If the minimum wage were raised, people would be laid off in order to compensate. Democrats, on the other hand, view that without a minimum wage, corporations would pay as little as possible in order to make larger profits. They also believe that because people are paid more, they can afford to buy more goods, thus stimulating the economy. Both ideas seem to work on paper, but what about in real life?
On April 1, 1992, New Jersey’s minimum wage rose from $4.25 to $5.05 per hour. To evaluate the impact of the law David Card and Alan Krueger surveyed 410 fast-food restaurants in New Jersey and eastern Pennsylvania before and after the rise. Comparisons in employment growth at stores in New Jersey and Pennsylvania (where the minimum wage was constant) provide simple estimates of the effect of the higher minimum wage. They also compared employment changes at stores in New Jersey that were initially paying high wages (above $5) to the changes at lower-wage stores. According to their data, there was no indication that the rise in the minimum wage reduced employment. In contrary to popular belief, the raise in minimum wage actually increased employment. Along with this, the minimum wage increase had no effect on prices.
According to a recent Huffington Post article, McDonalds could double every works salary, including the CEO who makes 9,200 dollars an hour, and make the same amount of money by increasing their prices by a meager 68 cents. Even if they didn’t raise their prices, they would still be making about five and a half billion dollars a year, down from eight and a half billion dollars a year.
Some fiscal conservatives argue that while a minimum wage increase would help works in the short term, but overall hurt them in the long term, as lay offs would result from the hike in pay. Others argue in abolishing the minimum wage all together, Senator Lamar Alexander from Tennessee says, “The question I want to ask, if we are interested in social justice, and we want to honor work instead of getting a welfare check, then wouldn’t a more efficient way to help people in poverty be to increase the earned-income tax credit rather than do what we always do here, which is come up with a big idea and send the bill to somebody else? What we’re doing is coming up with the big idea and sending the bill to the employer.”

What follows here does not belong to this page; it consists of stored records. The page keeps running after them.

/-- R140, R141, R142: RING_RETAIN stores its setting; RING_READ carries the entries held at the places asked for and removes nothing; RING_RELEASE removes the oldest entries that stand outside a scan in progress, and the scan start test (R136) is taken again for an ARMED check at whose stop the executor stands: its scan starts where the ring now has the room, the sensor is READY and the link IDLE; where the executor stands at no stop of an ARMED check nothing else follows but the reactions. -/
def Obligations.RingRequestsReadAndRelease : Prop :=
  ∀ (ft : Byte) (s : State),
    let held := s.ccu.ring.length
    (∀ v, v ≤ 1 →
      exec (.ringRetain ft v) s = .next (answer 0x21 ft .ok (planMark s) (.ringHeld held)
        { cleared s with ccu.retain := decide (v = 1) })) ∧
    (∀ offset count, exec (.ringRead ft offset count) s = .next (answer 0x22 ft .ok (planMark s)
      (.ringEntries ((List.range (min count (held - offset))).filterMap (fun k => s.ccu.ring[offset + k]?)) held)
      (cleared s))) ∧
    (∀ n,
      let scanning := match s.ccu.link with
        | .scanning _ w _ _ => w
        | _ => 0
      let k := min n (held - scanning)
      let x : State := { cleared s with ccu.ring := s.ccu.ring.drop k }
      ∃ t : State, exec (.ringRelease ft n) s = .next (answer 0x23 ft .ok (planMark s) (.ringReleased k (held - k)) t) ∧
        ((∀ id, heldStop s = some id → (checkAt s id).state ≠ .armed) → Follows x t) ∧
        (∀ id tag, heldStop s = some id → (checkAt s id).state = .armed → (checkAt s id).job = some tag →
          Follows (scanTested id tag x) t))

/-! ### The media path -/

/-- R85, R99: ROLL_LOAD in NO_ROLL loads the roll with P = 0 and the stray tally 0. ROLL_UNLOAD, with the executor IDLE and no grant, removes every cut entry, sets CUT_LOST on the account of each owner, and leaves NO_ROLL; here no job waits for its end and no check leaves with the roll, so nothing else follows but the reactions. -/
def Obligations.RollLoadAndUnloadMoveTheRoll : Prop :=
  ∀ (ft : Byte) (s : State),
    (∀ media width length, media ≤ 15 → 1000 ≤ width → width ≤ 20000 → 1 ≤ length → length ≤ 2000000 →
      (s.mpc.roll = none → ∃ t : State,
        Follows { cleared s with mpc.roll := some ⟨media, width, length, 0⟩, mpc.stray := 0 } t
          ∧ exec (.rollLoad ft media width length) s = .next (answer 0x15 ft .ok (planMark s) .none t)) ∧
      (s.mpc.roll ≠ none →
        exec (.rollLoad ft media width length) s = .next (answer 0x15 ft .notNow (planMark s) .none (cleared s)))) ∧
    (∀ media width length, 15 < media ∨ width < 1000 ∨ 20000 < width ∨ length = 0 ∨ 2000000 < length →
      exec (.rollLoad ft media width length) s = .next (answer 0x15 ft .range (planMark s) .none (cleared s))) ∧
    (s.mpc.roll = none → exec (.rollUnload ft) s = .next (answer 0x16 ft .notNow (planMark s) .none (cleared s))) ∧
    (s.mpc.roll ≠ none → (s.mpc.exec ≠ .idle ∨ grantedEntry s ≠ none) →
      exec (.rollUnload ft) s = .next (answer 0x16 ft .busy (planMark s) .none (cleared s))) ∧
    (s.mpc.roll ≠ none → s.mpc.exec = .idle → grantedEntry s = none → (∀ i j, jobAt s i = some j → j.state ≠ .waiting) →
      (∀ id, id < 4 → (checkAt s id).state ≠ .drying ∧ (checkAt s id).state ≠ .armed
        ∧ ¬((checkAt s id).state = .waitingStrip ∧ (checkAt s id).stripStart ≠ none)) →
      ∃ (accts : List (Option Account)) (t : State),
        Follows { cleared s with
          mpc.roll := none, mpc.cuts := [], cu.printAccts := accts
          cu.house := { s.cu.house with flags.cutLost :=
            s.cu.house.flags.cutLost || s.mpc.cuts.any (fun e => e.owners.contains .house) } } t
        ∧ exec (.rollUnload ft) s = .next (answer 0x16 ft .ok (planMark s) (.removed s.mpc.cuts.length) t)
        ∧ ∀ slot, accts[slot]? = (s.cu.printAccts[slot]?).map (fun o : Option Account => o.map (fun a =>
            { a with flags.cutLost := a.flags.cutLost || s.mpc.cuts.any (fun e => e.owners.any (fun w =>
              match w with
              | .job tag => decide (slotOf s tag = some slot)
              | .house => false)) })))

/-- R89, R91, R95: FEED, and FEED_RETRY in STALLED, with no reached stop in the list: the executor goes MOVING toward the nearer of the target and the first stop beyond P, with the feed limit 1,000 ms plus 2 ms per unit, paused while the cover is unsettled (R96); a target beyond the loaded length is clamped to it, with ROLL_END. -/
def Obligations.FeedAndRetryStartASegment : Prop :=
  ∀ (ft : Byte) (s : State) (r : Roll), s.mpc.roll = some r → s.lc.hold = .none → firstReached s = none →
    s.mpc.settle = none →
    let moving : Advance → Exec := fun a =>
      let stop := match (stopList s).find? (fun x => decide (r.pos < x.pos)) with
        | some x => min a.target x.pos
        | none => a.target
      .moving a ⟨stop, 1000 + 2 * (stop - r.pos), 0, if s.lc.cover = .settled then .driving else .paused⟩
    (∀ d, 1 ≤ d → d ≤ 2000000 → s.mpc.exec = .idle → grantedEntry s = none → r.pos < r.length →
      let a : Advance := ⟨.house, .feed, min r.length (r.pos + d), decide (r.length < r.pos + d)⟩
      let x := if r.length < r.pos + d then raise .rollEnd none (cleared s) else cleared s
      ∃ t : State, Follows { x with mpc.exec := moving a } t
        ∧ exec (.feed ft d) s = .next (answer 0x17 ft .ok (planMark s) (.fed a.target a.clamped) t)) ∧
    (∀ a, s.mpc.exec = .stalled a → r.pos < a.target → ∃ t : State,
      Follows { cleared s with mpc.exec := moving a } t
        ∧ exec (.feedRetry ft) s = .next (answer 0x18 ft .ok (planMark s) (.retried r.pos a.target) t)) ∧
    (∀ d, 1 ≤ d → d ≤ 2000000 → (s.mpc.exec ≠ .idle ∨ grantedEntry s ≠ none) →
      exec (.feed ft d) s = .next (answer 0x17 ft .busy (planMark s) .none (cleared s))) ∧
    ((∀ a, s.mpc.exec ≠ .stalled a) →
      exec (.feedRetry ft) s = .next (answer 0x18 ft .notNow (planMark s) .none (cleared s)))

/-! ### The sheet plan and the cutter -/

/-- R102, R103: SHEET_FROM and SHEET_TO in every state of the plan, with the codes and the PLAN_RESET mark that the rules give; neither reads anything but the plan and the cutter offset. -/
def Obligations.SheetFromAndSheetToMoveThePlan : Prop :=
  ∀ (ft : Byte) (position : Nat) (s : State),
    let having : Plan → State := fun p => { s with out := [], mpc.plan := p }
    (position ≤ 2000000 → exec (.sheetFrom ft position) s
      = .next (answer 0x19 ft .ok (planMark s) (.cutStop (position + s.mpc.cOff)) (having (.from position)))) ∧
    (2000000 < position → exec (.sheetFrom ft position) s = .next (answer 0x19 ft .range (planMark s) .none (having .empty))) ∧
    exec (.sheetTo ft position) s = .next (match s.mpc.plan with
      | .from p =>
        if position ≤ 2000000 then answer 0x1A ft .ok false (.cutStop (position + s.mpc.cOff)) (having (.to p position))
        else answer 0x1A ft .range true .none (having .empty)
      | _ => answer 0x1A ft .sequence false .none (having .empty))

/-- R104, R105, R101: SHEET_COMMIT of a plan in TO that passes every test: each of the two positions gets a PLANNED entry with the account as its one owner, or the account is merged into the entry that stands there; the trail entry takes the guard; every other entry stays, and only a MOVING executor may get a new segment end (R93). Without a plan in TO it is refused SEQUENCE, and with the lead cut stop at or behind P, LATE. -/
def Obligations.SheetCommitPlacesBothCuts : Prop :=
  ∀ (ft : Byte) (s : State),
    (∀ sel tag lead trail guard, (∀ p q, s.mpc.plan ≠ .to p q) →
      exec (.sheetCommit ft sel tag lead trail guard) s
        = .next (answer 0x1B ft .sequence false .none { s with out := [], mpc.plan := .empty })) ∧
    (∀ (p q sel tag lead trail guard : Nat) (r : Roll) (o : CutOwner) (k l : CutKind) (check : Option Nat),
      s.mpc.plan = .to p q → s.mpc.roll = some r → p + 500 ≤ q →
      (lead, k) ∈ [(0, CutKind.sheet), (1, CutKind.trim)] → (trail, l) ∈ [(0, CutKind.sheet), (1, CutKind.trim)] →
      (sel = 1 ∧ o = .house ∧ guard = 0 ∧ check = none ∨
        sel = 0 ∧ 1 ≤ tag ∧ tag ≤ 255 ∧ o = .job tag ∧ ∃ j, jobOf s tag = some j ∧ j.state ≠ .aborting ∧ j.state ≠ .closing
          ∧ (guard = 0 ∧ check = none ∨ guard ≠ 0 ∧ check = j.checkId ∧ j.checkId ≠ none)) →
      (p + s.mpc.cOff ≤ r.pos →
        exec (.sheetCommit ft sel tag lead trail guard) s
          = .next (answer 0x1B ft .late false .none { s with out := [], mpc.plan := .empty })) ∧
      (r.pos < p + s.mpc.cOff →
        (∀ e, cutAt s p = some e ∨ cutAt s q = some e → e.owners.length < 2 ∨ e.owners.contains o = true) →
        (∀ e, cutAt s q = some e → guard ≠ 0 → e.guard = none ∨ e.guard = check) →
        (cutAt s p).isNone.toNat + (cutAt s q).isNone.toNat ≤ 32 - s.mpc.cuts.length →
        let placed : Nat → CutKind → Option Nat → CutEntry := fun x kind g => match cutAt s x with
          | none => ⟨x, [o], kind, g, .planned⟩
          | some e => { e with
              owners := if e.owners.contains o then e.owners else e.owners ++ [o]
              kind := if e.kind = .sheet ∨ kind = .sheet then .sheet else .trim
              guard := if e.guard = none then g else e.guard }
        let shown : Nat → CutEntry → CutReply := fun x e => ⟨x + s.mpc.cOff, e.owners, e.kind, (cutAt s x).isSome⟩
        ∃ (cuts : List CutEntry) (run : Exec),
          let t : State := { s with out := [], mpc.plan := .empty, mpc.cuts := cuts, mpc.exec := run }
          exec (.sheetCommit ft sel tag lead trail guard) s = .next (answer 0x1B ft .ok false
            (.committed (shown p (placed p k none)) (shown q (placed q l check)) (32 - cuts.length)) t) ∧
          cutAt t p = some (placed p k none) ∧ cutAt t q = some (placed q l check) ∧
          (∀ x, x ≠ p → x ≠ q → cutAt t x = cutAt s x) ∧
          ((∀ a g, s.mpc.exec ≠ .moving a g) → run = s.mpc.exec)))

/-- R107, R108, R117, R114: CUT_CANCEL removes a PLANNED entry, or a DUE one while the cutter is JAMMED, here with the executor IDLE or STALLED. CUTTER_CLEAR, with the cutter JAMMED and HOME asserted outside a hold, makes the cutter READY; at a DUE cut stop without a guard and outside every strip span the stroke then starts. -/
def Obligations.CutCancelAndCutterClear : Prop :=
  ∀ (ft : Byte) (s : State),
    (∀ p e, p ≤ 2000000 → cutAt s p = some e →
      (e.state = .cutting ∨ e.state = .due ∧ s.mpc.cutter ≠ .jammed →
        exec (.cutCancel ft p) s = .next (answer 0x1C ft .notNow (planMark s) .none (cleared s))) ∧
      ((s.mpc.exec = .idle ∨ ∃ a, s.mpc.exec = .stalled a) →
        (e.state = .planned ∨ e.state = .due ∧ s.mpc.cutter = .jammed) → ∃ t : State,
        Follows { cleared s with mpc.cuts := s.mpc.cuts.filter (fun e => e.position != p) } t
          ∧ exec (.cutCancel ft p) s = .next (answer 0x1C ft .ok (planMark s) (.cancelled e) t))) ∧
    (∀ p, cutAt s p = none → exec (.cutCancel ft p) s = .next (answer 0x1C ft .range (planMark s) .none (cleared s))) ∧
    (s.lc.hold ≠ .none → exec (.cutterClear ft) s = .next (answer 0x1D ft .held (planMark s) .none (cleared s))) ∧
    (s.lc.hold = .none → s.mpc.cutter ≠ .jammed ∨ s.mpc.home = false →
      exec (.cutterClear ft) s = .next (answer 0x1D ft .notNow (planMark s) .none (cleared s))) ∧
    (s.lc.hold = .none → s.mpc.cutter = .jammed → s.mpc.home = true →
      ((∀ a p, s.mpc.exec ≠ .atStop a (.cut p)) → ∃ t : State,
        Follows { cleared s with mpc.cutter := .ready } t
          ∧ exec (.cutterClear ft) s = .next (answer 0x1D ft .ok (planMark s) .none t)) ∧
      (∀ a p e, s.mpc.exec = .atStop a (.cut p) → cutAt s p = some e → e.state = .due → e.guard = none →
        (∀ c ∈ s.ccu.checks, c.state ≠ .free → c.state ≠ .closed → ∀ b, c.stripStart = some b → b ≤ p →
          ∃ z, c.stripEnd = some z ∧ z ≤ p) →
        s.lc.cover = .settled → ∃ t : State,
          Follows { cleared s with
            mpc.cutter := .stroke false, mpc.strokeTimer := some 1500
            mpc.cuts := s.mpc.cuts.map (fun e => if e.position = p then { e with state := .cutting } else e) } t
          ∧ exec (.cutterClear ft) s = .next (answer 0x1D ft .ok (planMark s) .none t)))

Others still argue that raising the minimum wage is perfectly fine but not to the extent that many workers want. They say while major corporations like McDonalds and Burger King can afford the increase in pay, many small business cannot handle the increase in pay, and therefore many of them will close there doors. According to one economic study, raising the minimum wage to $10.10 could reduce total employment by 500,000 workers by the second half of 2016. But it would also lift 900,000 families out of poverty and increase the incomes of 16.5 million low-wage workers in an average week.
The major question here is this, do the needs 900,000 outweigh the needs of the 500,000 workers. This essentially boils down to a philosophical question, do the needs of the many outweigh the needs of the few, or is it wrong to cause anyone harm by taking direct action against them.